Tactique du dictateur

[XXII, 12]

(1) Le dictateur, ayant reçu du légat Fulvius Flaccus l'armée du consul, arrive par le territoire sabin à Tibur le jour où il avait prescrit aux nouveaux soldats de s'y rassembler. (2) De là, par Préneste et des chemins de traverse, il vient sortir sur la voie Latine, d'où, en éclairant sa marche avec le plus grand soin, il mène ses troupes à l'ennemi, dans l'intention de ne tenter nulle part la fortune, pour autant que la nécessité ne l'y forcera pas. (3) Le premier jour où, non loin d'Aecae, il établit son camp à la vue de l'ennemi, Hannibal ne tarda pas un instant à faire sortir son armée en bataille et à offrir le combat. (4) Quand il voit que tout reste calme chez les ennemis, qu'aucun tumulte n'agite leur camp, il crie bien que les âmes martiales des Romains sont enfin vaincues, que la guerre est finie, qu'ils ont renoncé ouvertement à la valeur et à la gloire, - cela tout en rentrant dans son camp; (5) mais le souci secret se glisse dans son esprit que c'est contre un général n'ayant rien de commun avec Flaminius et Sempronius qu'il aura à lutter désormais; qu'aujourd'hui seulement, instruits par leurs malheurs, les Romains ont cherché un chef égal à Hannibal. (6) Ce fut la prudence, non les attaques du dictateur que, tout de suite, il craignit; n'ayant pas encore éprouvé sa constance, il se met à l'inquiéter, à tenter d'ébranler sa résolution en changeant souvent de camp et en ravageant sous ses yeux les terres de ses alliés; (7) tantôt, il échappait rapidement aux regards, tantôt, brusquement, à un détour de la route, pour essayer de surprendre le Romain descendu en plaine, il restait caché. (8) Mais Fabius menait ses troupes par les crêtes, à moyenne distance de l'ennemi, de façon à ne pas le lâcher, à ne pas en venir non plus aux mains. Sauf dans la mesure où des besoins absolus forçaient à sortir, il gardait ses soldats au camp; le fourrage et le bois, on n'allait pas les chercher avec quelques hommes, ni en se dispersant; (9) un piquet de cavaliers et d'infanterie légère, composé et formé en vue des alertes soudaines, rendait tous les environs aussi sûrs pour les soldats du camp que dangereux pour les pillards ennemis dispersés; (10) on ne risquait pas le tout pour le tout, mais les petits avantages remportés dans de légers combats, engagés dans des conditions sûres et non loin d'une ligne de retraite, habituaient le soldat romain, effrayé par ses défaites antérieures, à être moins mécontent de son courage ou de sa chance.

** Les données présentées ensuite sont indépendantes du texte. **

-- ==== Sys2Proof/Laws/PerInstr.lean ====
section
/-! SUPPORT. The family EncodedFields: the fields of an instruction's command word (30_encoding R51), one lemma for each
constructor of Instr. -/

namespace Sys2Proof.Laws.EncodedFields

/-- The word of an instruction has RSV = 0, an OP that is not reserved, and its own WIDTH and S. -/
def Statement (i : Instr) : Prop :=
  rsvField (encode i) = 0 ∧ (opField (encode i)).toNat ≤ 10 ∧
    widthField (encode i) = i.width ∧ sField (encode i) = i.signedness

/-- The fields of `(WIDTH << 5) | (S << 4) | OP` are what they were made from (R51). -/
theorem commandWord_fields (width : WidthField) (sg : Signedness) (op : OpField) :
    rsvField (commandWord width sg (op.setWidth 16)) = 0 ∧ opField (commandWord width sg (op.setWidth 16)) = op ∧
      widthField (commandWord width sg (op.setWidth 16)) = width ∧
      sField (commandWord width sg (op.setWidth 16)) = sg := by
  refine ⟨?_, ?_, ?_, ?_⟩
  · ext i hi
    interval_cases i <;> cases sg <;> simp [rsvField, commandWord, Signedness.bit]
  · ext i hi
    interval_cases i <;> cases sg <;> simp [opField, commandWord, Signedness.bit]
  · ext i hi
    interval_cases i <;> cases sg <;> simp [widthField, commandWord, Signedness.bit]
  · cases sg <;> simp [sField, commandWord, Signedness.bit]

/-- The statement of an instruction from the fields of its word. -/
theorem of_fields {i : Instr} {op : OpField}
    (h : rsvField (encode i) = 0 ∧ opField (encode i) = op ∧ widthField (encode i) = i.width ∧
      sField (encode i) = i.signedness) (hop : op.toNat ≤ 10) : Statement i :=
  ⟨h.1, h.2.1 ▸ hop, h.2.2⟩

theorem addU (width : WidthField) : Statement (.addU width) :=
  of_fields (commandWord_fields width .unsigned 0) (by decide)
theorem addS (width : WidthField) : Statement (.addS width) :=
  of_fields (commandWord_fields width .signed 0) (by decide)
theorem subU (width : WidthField) : Statement (.subU width) :=
  of_fields (commandWord_fields width .unsigned 1) (by decide)
theorem subS (width : WidthField) : Statement (.subS width) :=
  of_fields (commandWord_fields width .signed 1) (by decide)
theorem mulU (width : WidthField) : Statement (.mulU width) :=
  of_fields (commandWord_fields width .unsigned 2) (by decide)
theorem mulS (width : WidthField) : Statement (.mulS width) :=
  of_fields (commandWord_fields width .signed 2) (by decide)
theorem divU (width : WidthField) : Statement (.divU width) :=
  of_fields (commandWord_fields width .unsigned 3) (by decide)
theorem divS (width : WidthField) : Statement (.divS width) :=
  of_fields (commandWord_fields width .signed 3) (by decide)
theorem and (sg : Signedness) (width : WidthField) : Statement (.and sg width) :=
  of_fields (commandWord_fields width sg 4) (by decide)
theorem or (sg : Signedness) (width : WidthField) : Statement (.or sg width) :=
  of_fields (commandWord_fields width sg 5) (by decide)
theorem xor (sg : Signedness) (width : WidthField) : Statement (.xor sg width) :=
  of_fields (commandWord_fields width sg 6) (by decide)
theorem not (sg : Signedness) (width : WidthField) : Statement (.not sg width) :=
  of_fields (commandWord_fields width sg 7) (by decide)
theorem shl (sg : Signedness) (width : WidthField) : Statement (.shl sg width) :=
  of_fields (commandWord_fields width sg 8) (by decide)
theorem shr (sg : Signedness) (width : WidthField) : Statement (.shr sg width) :=
  of_fields (commandWord_fields width sg 9) (by decide)
theorem sar (sg : Signedness) (width : WidthField) : Statement (.sar sg width) :=
  of_fields (commandWord_fields width sg 10) (by decide)

end Sys2Proof.Laws.EncodedFields
end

(11) Toutefois, Hannibal n'était pas, pour le plan si sage du dictateur, un ennemi plus acharné que le maître de la cavalerie, que seule l'infériorité de ses pouvoirs empêchait encore de perdre l'État. (12) Fier et emporté dans ses desseins, sans retenue dans ses paroles, d'abord au milieu de petits groupes, puis ouvertement, devant la foule des soldats, il traitait la circonspection de Fabius d'indolence, sa prudence de peur, lui attribuant ainsi les vices voisins de ses vertus; et, en abaissant son supérieur (moyen détestable que son succès n'a que trop développé), il cherchait à s'élever lui-même.

En marche vers la Campanie

[XXII, 13]

(1) Hannibal, du pays des Hirpini, passe dans le Samnium, ravage le territoire de Bénévent, prend Telesia; il provoque encore, à dessein, le général romain, pour voir si par hasard, en enflammant sa colère par tant d'outrages et de désastres infligés à ses alliés, il pourra l'attirer à une bataille en plaine. (2) Dans la foule des alliés italiens pris à Trasimène, et relâchés par Hannibal, il y avait trois chevaliers campaniens, amenés depuis longtemps déjà, par maint cadeau, mainte promesse d'Hannibal, à s'efforcer de lui gagner le coeur de leurs compatriotes. (3) Ces chevaliers lui annonçant qu'en amenant son armée en Campanie, il pourrait prendre Capoue, Hannibal, comme une telle entreprise dépassait l'autorité de ceux qui la garantissaient, hésita, tour à tour confiant et défiant, mais se laissa pourtant amener à quitter le Samnium pour la Campanie. (4) Après avoir invité les chevaliers à confirmer leurs promesses répétées par des actes, et leur avoir dit de revenir vers lui avec un certain nombre de Campaniens, dont quelques notables, il les renvoya. (5) Pour lui, il ordonne à un guide de le conduire sur le territoire de Casinum, ayant appris de gens qui connaissaient le pays qu'en occupant ce défilé, il interdisait au Romain de sortir de chez lui pour secourir ses alliés.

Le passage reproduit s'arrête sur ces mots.